Figure 3: The ReRAM basics.

some necessary peripheral circuits (e.g., analog-digital converters, sample-and-hold units, shift-and-add units, etc.) onto the ReRAM crossbar, we are able to effectively implement the calculations involved in the neural networks.

Previous work [13] demonstrated a DNN inference accelerator based on  $128 \times 128$  2-bit Multi-level Cell (MLC) ReRAM arrays with a lifetime of only one day. For a DNN learning accelerator, the life problem will be more severe as the high precision and frequent writes required by the training process quickly wear the ReRAM cells out. In our work, we choose 3D horizontal Single-bit Cell (SLC) ReRAM crossbar as the basic computing unit to balance the computation density and lifetime of the design. As shown in Figure 3(b), a 2-bit cell in 3(a) can be split into two 1-bit cells. These two designs have the exactly same peripheral circuits but the lifetime of ReRAM arrays can achieve  $\sim 10^3 \times$  improvement [13].

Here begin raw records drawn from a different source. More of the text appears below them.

-- ==== Sys2Proof/Machine/RegMap.lean ====
section
/-! DEFINITION. The map of the register window (R33, R34, R38): the pages, the offset of every register and the place of
every field, as the register tables of spec/ give them; the access type of every bit and the reset value of every
register. The names are the manual's: `R.<register>` is an offset in the window, `F.<register>_<field>` a field of it,
`E.<page>_<event>` and `X.<page>_<fault>` the number of an event or fault bit. -/

namespace Sys2Proof.Machine

/-- A field of a register of the window: the offset of its register and its bits [hi:lo]. -/
structure Fld where
  off : Nat
  hi : Nat
  lo : Nat
  deriving DecidableEq, Repr

/-- A page of the window (R34): its first offset, how many pages the row has, its type code and its page ordinal (12). -/
structure PageRow where
  kind : PageKind
  base : Nat
  count : Nat
  type : Nat
  ordinal : Nat
  deriving DecidableEq, Repr

/-- The pages of R34 with the ordinals of the list before R313. -/
def pageRows : List PageRow := [
  ⟨.dev, 0x0, 1, 0x1, 0⟩,
  ⟨.fuse, 0x1000, 1, 0x2, 1⟩,
  ⟨.clk, 0x2000, 1, 0x3, 2⟩,
  ⟨.rst, 0x3000, 1, 0x4, 3⟩,
  ⟨.pwr, 0x4000, 1, 0x5, 4⟩,
  ⟨.seq, 0x10000, 16, 0x10, 5⟩,
  ⟨.tg, 0x20000, 16, 0x11, 21⟩,
  ⟨.pgr, 0x30000, 1, 0x12, 37⟩,
  ⟨.vc, 0x31000, 1, 0x13, 38⟩,
  ⟨.cu, 0x40000, 8, 0x14, 39⟩,
  ⟨.tia, 0x50000, 8, 0x15, 47⟩,
  ⟨.dec, 0x60000, 4, 0x16, 55⟩,
  ⟨.syn, 0x70000, 16, 0x17, 59⟩,
  ⟨.sched, 0x80000, 1, 0x20, 75⟩,
  ⟨.hic, 0x81000, 1, 0x21, 76⟩,
  ⟨.trace, 0x82000, 1, 0x22, 77⟩,
  ⟨.red, 0x83000, 1, 0x23, 78⟩,
  ⟨.hart, 0x84000, 8, 0x24, 79⟩,
  ⟨.flt, 0x90000, 1, 0x25, 87⟩,
  ⟨.dram, 0xA0000, 8, 0x30, 88⟩,
  ⟨.alloc, 0xA8000, 1, 0x31, 96⟩,
  ⟨.dma, 0xB0000, 4, 0x32, 97⟩,
  ⟨.fq, 0xB8000, 1, 0x33, 101⟩,
  ⟨.fp, 0xC0000, 6, 0x40, 102⟩,
  ⟨.fab, 0xC8000, 1, 0x41, 108⟩,
  ⟨.hostp, 0xD0000, 1, 0x42, 109⟩,
  ⟨.hq, 0xD1000, 1, 0x43, 110⟩,
  ⟨.time, 0xE0000, 1, 0x50, 111⟩,
  ⟨.cal, 0xF0000, 1, 0x51, 112⟩,
  ⟨.part, 0x100000, 1, 0x52, 113⟩,
  ⟨.mc, 0x110000, 1, 0x53, 114⟩]

/-- One row of a register table of the spec: the offset within the page, the two levels of repetition (count and stride),
the masks of the bits of each access type (R37), the shadowed bits (R45) and the reset value. -/
structure RegRow where
  off : Nat
  n1 : Nat
  s1 : Nat
  n2 : Nat
  s2 : Nat
  rw : Nat
  w1c : Nat
  w1s : Nat
  wo : Nat
  rc : Nat
  shadowed : Nat
  reset : Nat
  deriving DecidableEq, Repr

## 3 RELATED WORKS AND MOTIVATION

Zhang et. al [26] proposed to accelerate TCONV on FPGA. Fcnengine [23] and Red [5] further realizes a fully convolutional accelerator that can handle both CONV and TCONV operations using unified processing elements (PEs). These work only focus on inference task but do not support training function. ReGAN [1] implemented a full-fledged GAN accelerator using emerging ReRAM but it adopts the inefficient zero-insertions in TCONV and neglects the redundant operations. Zhang et. al [19] proposed a CMOS-based GAN accelerator where zero operands can be skipped by carefully mapping the GANs onto the PEs. Its dataflow, however, imposes strong limitations on the topology of the GANs (i.e.  $S_W = S_H = 2$ ), making it very inflexible to serve various GAN variations. Flexi-GAN [24] and GANAX [25] reorder the output computation and allocate computing rows with similar patterns of zeros to adjacent PEs for efficient TCONV execution. To support their reorganized dataflow, these two works both implement decoupled access and execute micro-engines to support interleaving MIMD and SIMD operations, resulting in increased design complexity. LerGAN [14] presented kernel reshaping scheme to handle zero-related computation in GAN and implemented the proposed design with 3Dconnected Process-in-Memory architecture in ReRAM. The forward and backward functions in TCONV are considered as two independent processes in the reshaping scheme proposed in LerGAN, so the optimization is not explored to the maximum. The PIM architecture employs an ideal 3D connection technology that is difficult to implement even with the most advanced circuit technologies available today. Different from all the above designs, our work completely eliminates the zero-insertion related in TCONV computations. We collaboratively optimize the forward and backward propagation with a novel deformation scheme and implemented the proposed design with commodity ReRAM chips.

#### 4 ZARA

#### 4.1 Overview of ZARA

Figure 4 illustrates the ZARA workflow. ZARA takes in a high-level specification of a GAN model which defines network typologies, number of parameters and other information of both the generative model and the discriminative model. We propose to deform the TCONV computation by decomposing the original kernel matrix into multiple sub-kernels which convolve on the input FP directly



Figure 4: Workflow of ZARA.

without zero-insertions. The output FPs can then be periodic shuffled and combined to obtain equivalent output results. The TCONV deformation results in discrepancy in computation latency, which breaks the pipelined execution model. Therefore, we carefully design a **Mapper** and a **Scheduler** to effectively map and schedule the operations of the optimized dataflow onto **Processing Engines** (PEs) to eliminate the discrepancy in execution time. We will provide the details of each components in the following sections.

# 4.2 Dataflow Optimizer

Due to the zero insertions in TCONV, executing GAN by following conventional convolution dataflow may result in over 60% resource underutilization. To solve this issue, we first studied the computational characteristics of TCONV. Taking the example in Figure 5(a), we observed that the convolution between the expanded FP and the kernels only contains four distinct valid patterns, represented by different colors. The elements in odd output rows only related to the elements in the even rows of the kernel weight matrix, whereas the even output rows consume elements in the odd rows of the weight matrix. Building upon this observation, we propose to pre-classify the weight kernels into multiple subsets. Convolution execution occurs only between the input and relevant subsets in both the forward and backward phases of a TCONV, thereby alleviating the aforementioned inefficiency in TCONV execution. Below we will detail the proposed data flow optimization scheme.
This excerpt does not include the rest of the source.